PROBLEM DESCRIPTION
In the entries below, find the line with "part s) = true := by" and the line with "outOk (execPowerPort port"; give again those lines and every line between them, exactly.

LISTED ENTRIES
----
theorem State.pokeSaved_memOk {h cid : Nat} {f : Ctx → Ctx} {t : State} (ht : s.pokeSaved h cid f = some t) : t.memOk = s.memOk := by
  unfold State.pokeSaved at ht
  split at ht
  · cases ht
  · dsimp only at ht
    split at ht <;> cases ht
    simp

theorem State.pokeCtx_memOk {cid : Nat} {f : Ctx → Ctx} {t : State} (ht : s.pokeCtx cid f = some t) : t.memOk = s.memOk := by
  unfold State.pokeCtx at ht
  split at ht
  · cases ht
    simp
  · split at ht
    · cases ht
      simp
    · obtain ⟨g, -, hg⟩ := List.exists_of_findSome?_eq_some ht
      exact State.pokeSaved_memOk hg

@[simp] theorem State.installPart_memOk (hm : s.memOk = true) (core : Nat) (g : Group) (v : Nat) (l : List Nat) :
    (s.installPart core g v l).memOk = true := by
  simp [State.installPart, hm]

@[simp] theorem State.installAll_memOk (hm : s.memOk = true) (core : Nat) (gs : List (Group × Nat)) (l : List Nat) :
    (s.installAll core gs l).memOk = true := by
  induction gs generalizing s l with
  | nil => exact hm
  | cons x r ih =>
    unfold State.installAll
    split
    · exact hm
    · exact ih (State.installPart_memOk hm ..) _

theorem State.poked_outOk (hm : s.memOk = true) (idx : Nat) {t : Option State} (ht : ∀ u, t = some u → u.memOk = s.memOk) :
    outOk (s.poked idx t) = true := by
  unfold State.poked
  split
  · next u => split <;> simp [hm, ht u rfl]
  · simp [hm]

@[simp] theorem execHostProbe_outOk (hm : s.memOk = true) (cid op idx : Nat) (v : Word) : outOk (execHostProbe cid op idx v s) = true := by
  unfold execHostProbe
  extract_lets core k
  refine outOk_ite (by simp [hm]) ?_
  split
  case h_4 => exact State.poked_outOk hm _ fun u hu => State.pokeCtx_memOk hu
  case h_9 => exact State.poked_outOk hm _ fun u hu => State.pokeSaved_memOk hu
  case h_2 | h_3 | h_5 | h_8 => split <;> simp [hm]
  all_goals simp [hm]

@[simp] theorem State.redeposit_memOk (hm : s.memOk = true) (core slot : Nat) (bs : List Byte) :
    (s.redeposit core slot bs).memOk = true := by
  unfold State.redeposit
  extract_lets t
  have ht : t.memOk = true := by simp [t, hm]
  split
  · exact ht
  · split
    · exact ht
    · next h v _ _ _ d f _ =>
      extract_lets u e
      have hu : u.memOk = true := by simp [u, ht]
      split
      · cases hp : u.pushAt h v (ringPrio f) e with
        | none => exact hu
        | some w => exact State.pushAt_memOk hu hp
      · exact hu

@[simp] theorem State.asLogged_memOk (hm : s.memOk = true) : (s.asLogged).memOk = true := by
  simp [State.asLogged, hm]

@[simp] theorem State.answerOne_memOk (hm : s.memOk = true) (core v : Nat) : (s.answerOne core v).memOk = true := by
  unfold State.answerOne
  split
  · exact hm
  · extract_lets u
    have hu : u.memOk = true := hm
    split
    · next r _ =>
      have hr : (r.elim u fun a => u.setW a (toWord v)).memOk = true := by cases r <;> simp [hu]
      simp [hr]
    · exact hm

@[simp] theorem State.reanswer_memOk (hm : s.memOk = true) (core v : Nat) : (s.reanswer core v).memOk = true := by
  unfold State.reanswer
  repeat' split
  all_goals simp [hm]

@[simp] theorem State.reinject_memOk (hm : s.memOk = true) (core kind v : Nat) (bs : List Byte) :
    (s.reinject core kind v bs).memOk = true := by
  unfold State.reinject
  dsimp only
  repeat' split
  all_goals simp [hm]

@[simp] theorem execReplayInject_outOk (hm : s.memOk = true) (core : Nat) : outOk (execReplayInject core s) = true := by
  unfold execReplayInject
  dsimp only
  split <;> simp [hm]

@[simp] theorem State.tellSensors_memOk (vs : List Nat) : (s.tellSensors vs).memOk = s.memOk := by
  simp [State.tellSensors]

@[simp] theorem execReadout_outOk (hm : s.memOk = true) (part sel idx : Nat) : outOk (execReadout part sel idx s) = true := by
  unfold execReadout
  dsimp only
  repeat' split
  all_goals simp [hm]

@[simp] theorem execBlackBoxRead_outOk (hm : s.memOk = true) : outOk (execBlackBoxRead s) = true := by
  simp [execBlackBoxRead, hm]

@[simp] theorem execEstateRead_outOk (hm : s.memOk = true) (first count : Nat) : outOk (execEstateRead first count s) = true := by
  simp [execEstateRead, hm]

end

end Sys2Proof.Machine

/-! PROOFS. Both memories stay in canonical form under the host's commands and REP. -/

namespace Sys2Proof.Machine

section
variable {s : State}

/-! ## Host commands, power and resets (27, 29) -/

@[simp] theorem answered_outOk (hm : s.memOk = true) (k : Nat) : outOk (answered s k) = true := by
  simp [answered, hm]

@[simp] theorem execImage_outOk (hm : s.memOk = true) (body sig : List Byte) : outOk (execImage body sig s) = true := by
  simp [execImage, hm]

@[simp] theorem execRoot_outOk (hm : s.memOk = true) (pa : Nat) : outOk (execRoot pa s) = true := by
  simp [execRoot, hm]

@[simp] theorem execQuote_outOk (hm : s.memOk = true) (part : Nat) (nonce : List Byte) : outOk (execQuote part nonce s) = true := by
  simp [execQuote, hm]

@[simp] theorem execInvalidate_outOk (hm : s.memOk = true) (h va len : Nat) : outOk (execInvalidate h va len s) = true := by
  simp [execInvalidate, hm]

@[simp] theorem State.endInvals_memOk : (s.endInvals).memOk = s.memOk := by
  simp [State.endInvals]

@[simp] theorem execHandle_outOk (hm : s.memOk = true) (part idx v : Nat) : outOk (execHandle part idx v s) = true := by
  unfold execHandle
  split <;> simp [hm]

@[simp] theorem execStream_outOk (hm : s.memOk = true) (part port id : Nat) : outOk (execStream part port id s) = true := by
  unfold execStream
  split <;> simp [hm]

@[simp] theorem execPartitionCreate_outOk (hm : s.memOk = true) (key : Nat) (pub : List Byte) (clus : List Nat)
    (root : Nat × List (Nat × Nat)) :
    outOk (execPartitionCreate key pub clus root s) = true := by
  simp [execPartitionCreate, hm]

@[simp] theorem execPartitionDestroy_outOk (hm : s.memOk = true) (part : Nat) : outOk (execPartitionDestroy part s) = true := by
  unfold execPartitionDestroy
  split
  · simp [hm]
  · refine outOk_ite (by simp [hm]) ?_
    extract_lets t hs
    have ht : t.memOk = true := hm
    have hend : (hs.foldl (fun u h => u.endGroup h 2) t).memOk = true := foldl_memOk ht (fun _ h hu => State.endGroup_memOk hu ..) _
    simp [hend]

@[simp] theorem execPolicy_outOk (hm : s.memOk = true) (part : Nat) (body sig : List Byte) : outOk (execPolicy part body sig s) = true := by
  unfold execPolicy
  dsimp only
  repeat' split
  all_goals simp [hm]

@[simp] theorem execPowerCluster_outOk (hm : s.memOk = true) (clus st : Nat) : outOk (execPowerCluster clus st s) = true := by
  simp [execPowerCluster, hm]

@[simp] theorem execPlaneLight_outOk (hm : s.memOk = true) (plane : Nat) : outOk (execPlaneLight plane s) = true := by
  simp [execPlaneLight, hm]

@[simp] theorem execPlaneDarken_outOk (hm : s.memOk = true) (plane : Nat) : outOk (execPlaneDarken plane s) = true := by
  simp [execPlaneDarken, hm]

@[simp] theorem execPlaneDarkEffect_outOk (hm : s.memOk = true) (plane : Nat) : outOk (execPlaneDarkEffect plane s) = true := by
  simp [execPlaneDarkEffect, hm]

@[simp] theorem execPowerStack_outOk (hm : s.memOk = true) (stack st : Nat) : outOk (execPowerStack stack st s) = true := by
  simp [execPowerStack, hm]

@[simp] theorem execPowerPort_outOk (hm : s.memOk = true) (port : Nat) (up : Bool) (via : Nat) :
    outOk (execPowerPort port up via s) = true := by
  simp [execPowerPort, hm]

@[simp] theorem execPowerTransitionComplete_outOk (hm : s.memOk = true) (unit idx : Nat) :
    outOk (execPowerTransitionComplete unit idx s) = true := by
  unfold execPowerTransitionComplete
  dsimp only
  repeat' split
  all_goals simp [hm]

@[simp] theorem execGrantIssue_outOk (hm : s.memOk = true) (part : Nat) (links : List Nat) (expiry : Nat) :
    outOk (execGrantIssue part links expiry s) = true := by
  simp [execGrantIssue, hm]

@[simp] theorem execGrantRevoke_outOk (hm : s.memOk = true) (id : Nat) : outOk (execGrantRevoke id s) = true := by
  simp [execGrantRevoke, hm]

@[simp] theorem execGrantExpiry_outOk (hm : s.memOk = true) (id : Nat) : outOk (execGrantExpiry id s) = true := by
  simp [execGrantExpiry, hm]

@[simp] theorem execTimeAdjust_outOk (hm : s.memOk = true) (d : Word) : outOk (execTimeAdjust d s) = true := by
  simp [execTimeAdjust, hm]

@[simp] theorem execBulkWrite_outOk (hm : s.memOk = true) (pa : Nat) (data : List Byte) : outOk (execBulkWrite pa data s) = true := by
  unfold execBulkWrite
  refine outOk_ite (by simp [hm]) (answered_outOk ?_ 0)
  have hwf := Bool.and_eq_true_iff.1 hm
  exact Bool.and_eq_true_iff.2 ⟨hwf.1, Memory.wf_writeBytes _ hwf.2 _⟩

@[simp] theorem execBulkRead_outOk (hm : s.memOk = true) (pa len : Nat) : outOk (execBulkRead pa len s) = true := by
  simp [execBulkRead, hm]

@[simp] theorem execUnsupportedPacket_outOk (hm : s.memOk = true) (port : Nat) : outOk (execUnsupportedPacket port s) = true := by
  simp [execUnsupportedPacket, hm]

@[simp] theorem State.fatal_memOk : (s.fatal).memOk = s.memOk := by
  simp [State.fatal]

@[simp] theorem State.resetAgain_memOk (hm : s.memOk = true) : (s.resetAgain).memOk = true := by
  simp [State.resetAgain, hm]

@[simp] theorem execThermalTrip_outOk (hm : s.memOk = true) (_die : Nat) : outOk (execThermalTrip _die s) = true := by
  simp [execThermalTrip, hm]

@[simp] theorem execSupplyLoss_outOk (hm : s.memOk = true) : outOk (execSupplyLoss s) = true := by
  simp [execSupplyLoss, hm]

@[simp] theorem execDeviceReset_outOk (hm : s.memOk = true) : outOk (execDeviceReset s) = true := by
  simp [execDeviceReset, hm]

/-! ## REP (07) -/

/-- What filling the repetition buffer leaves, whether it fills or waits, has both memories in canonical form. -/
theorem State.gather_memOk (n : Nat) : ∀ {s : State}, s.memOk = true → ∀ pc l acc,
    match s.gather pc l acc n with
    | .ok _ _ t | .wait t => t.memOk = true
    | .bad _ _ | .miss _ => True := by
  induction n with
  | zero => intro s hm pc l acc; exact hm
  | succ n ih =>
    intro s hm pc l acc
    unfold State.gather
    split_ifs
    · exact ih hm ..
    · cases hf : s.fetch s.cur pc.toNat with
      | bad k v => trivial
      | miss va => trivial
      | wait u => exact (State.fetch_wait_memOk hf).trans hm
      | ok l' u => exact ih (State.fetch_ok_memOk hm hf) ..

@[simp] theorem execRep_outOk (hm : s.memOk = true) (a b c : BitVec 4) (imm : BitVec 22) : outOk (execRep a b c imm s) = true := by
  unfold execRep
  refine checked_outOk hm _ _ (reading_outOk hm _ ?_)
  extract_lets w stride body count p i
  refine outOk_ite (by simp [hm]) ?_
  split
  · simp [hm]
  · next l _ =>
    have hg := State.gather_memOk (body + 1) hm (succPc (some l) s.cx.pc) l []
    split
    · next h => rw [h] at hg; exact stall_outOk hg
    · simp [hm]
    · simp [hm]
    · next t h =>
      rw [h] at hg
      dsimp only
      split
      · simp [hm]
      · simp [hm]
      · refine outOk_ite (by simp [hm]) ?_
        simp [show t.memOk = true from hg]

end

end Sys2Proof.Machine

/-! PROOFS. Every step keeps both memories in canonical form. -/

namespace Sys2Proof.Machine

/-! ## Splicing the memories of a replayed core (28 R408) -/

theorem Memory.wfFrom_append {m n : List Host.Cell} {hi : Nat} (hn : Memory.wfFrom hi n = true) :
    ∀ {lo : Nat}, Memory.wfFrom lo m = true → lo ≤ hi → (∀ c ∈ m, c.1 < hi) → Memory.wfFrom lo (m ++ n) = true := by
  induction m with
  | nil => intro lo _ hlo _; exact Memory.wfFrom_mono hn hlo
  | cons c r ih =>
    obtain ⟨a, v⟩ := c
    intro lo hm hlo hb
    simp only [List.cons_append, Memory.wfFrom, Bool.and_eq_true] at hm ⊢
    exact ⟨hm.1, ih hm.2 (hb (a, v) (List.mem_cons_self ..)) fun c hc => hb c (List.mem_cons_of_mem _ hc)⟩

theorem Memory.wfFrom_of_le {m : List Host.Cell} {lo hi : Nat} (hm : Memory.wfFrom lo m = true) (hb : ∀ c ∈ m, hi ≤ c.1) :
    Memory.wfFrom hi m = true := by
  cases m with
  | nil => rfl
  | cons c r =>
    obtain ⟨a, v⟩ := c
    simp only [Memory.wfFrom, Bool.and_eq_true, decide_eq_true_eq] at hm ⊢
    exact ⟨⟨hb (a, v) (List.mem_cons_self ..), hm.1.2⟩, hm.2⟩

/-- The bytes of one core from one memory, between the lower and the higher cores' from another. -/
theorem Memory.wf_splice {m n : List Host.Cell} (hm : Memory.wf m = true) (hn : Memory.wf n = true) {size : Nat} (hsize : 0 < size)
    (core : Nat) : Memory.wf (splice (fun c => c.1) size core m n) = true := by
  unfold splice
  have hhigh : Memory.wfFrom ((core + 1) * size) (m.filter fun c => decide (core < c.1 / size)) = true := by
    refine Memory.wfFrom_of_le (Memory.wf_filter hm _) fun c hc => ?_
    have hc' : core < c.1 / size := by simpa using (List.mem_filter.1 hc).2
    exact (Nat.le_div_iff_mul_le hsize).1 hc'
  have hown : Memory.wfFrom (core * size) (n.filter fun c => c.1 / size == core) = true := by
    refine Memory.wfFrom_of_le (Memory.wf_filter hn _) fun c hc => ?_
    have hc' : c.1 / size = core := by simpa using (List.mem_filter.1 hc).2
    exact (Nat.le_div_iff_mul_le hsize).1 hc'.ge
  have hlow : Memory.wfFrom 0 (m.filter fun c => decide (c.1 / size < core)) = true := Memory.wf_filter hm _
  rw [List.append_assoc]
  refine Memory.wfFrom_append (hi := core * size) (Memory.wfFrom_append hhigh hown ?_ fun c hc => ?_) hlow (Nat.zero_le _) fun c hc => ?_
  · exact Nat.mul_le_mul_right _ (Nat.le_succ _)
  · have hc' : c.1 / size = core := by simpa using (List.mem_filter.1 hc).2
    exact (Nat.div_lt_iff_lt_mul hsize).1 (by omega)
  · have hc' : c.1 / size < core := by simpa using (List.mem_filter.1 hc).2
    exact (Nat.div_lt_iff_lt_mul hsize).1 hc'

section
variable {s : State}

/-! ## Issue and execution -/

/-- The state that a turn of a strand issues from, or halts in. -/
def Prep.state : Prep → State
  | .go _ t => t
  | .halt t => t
----
REPLY TO THE EXERCISE
@[simp] theorem execPartitionDestroy_outOk (hm : s.memOk = true) (part : Nat) : outOk (execPartitionDestroy part s) = true := by
  unfold execPartitionDestroy
  split
  · simp [hm]
  · refine outOk_ite (by simp [hm]) ?_
    extract_lets t hs
    have ht : t.memOk = true := hm
    have hend : (hs.foldl (fun u h => u.endGroup h 2) t).memOk = true := foldl_memOk ht (fun _ h hu => State.endGroup_memOk hu ..) _
    simp [hend]

@[simp] theorem execPolicy_outOk (hm : s.memOk = true) (part : Nat) (body sig : List Byte) : outOk (execPolicy part body sig s) = true := by
  unfold execPolicy
  dsimp only
  repeat' split
  all_goals simp [hm]

@[simp] theorem execPowerCluster_outOk (hm : s.memOk = true) (clus st : Nat) : outOk (execPowerCluster clus st s) = true := by
  simp [execPowerCluster, hm]

@[simp] theorem execPlaneLight_outOk (hm : s.memOk = true) (plane : Nat) : outOk (execPlaneLight plane s) = true := by
  simp [execPlaneLight, hm]

@[simp] theorem execPlaneDarken_outOk (hm : s.memOk = true) (plane : Nat) : outOk (execPlaneDarken plane s) = true := by
  simp [execPlaneDarken, hm]

@[simp] theorem execPlaneDarkEffect_outOk (hm : s.memOk = true) (plane : Nat) : outOk (execPlaneDarkEffect plane s) = true := by
  simp [execPlaneDarkEffect, hm]

@[simp] theorem execPowerStack_outOk (hm : s.memOk = true) (stack st : Nat) : outOk (execPowerStack stack st s) = true := by
  simp [execPowerStack, hm]

@[simp] theorem execPowerPort_outOk (hm : s.memOk = true) (port : Nat) (up : Bool) (via : Nat) :
    outOk (execPowerPort port up via s) = true := by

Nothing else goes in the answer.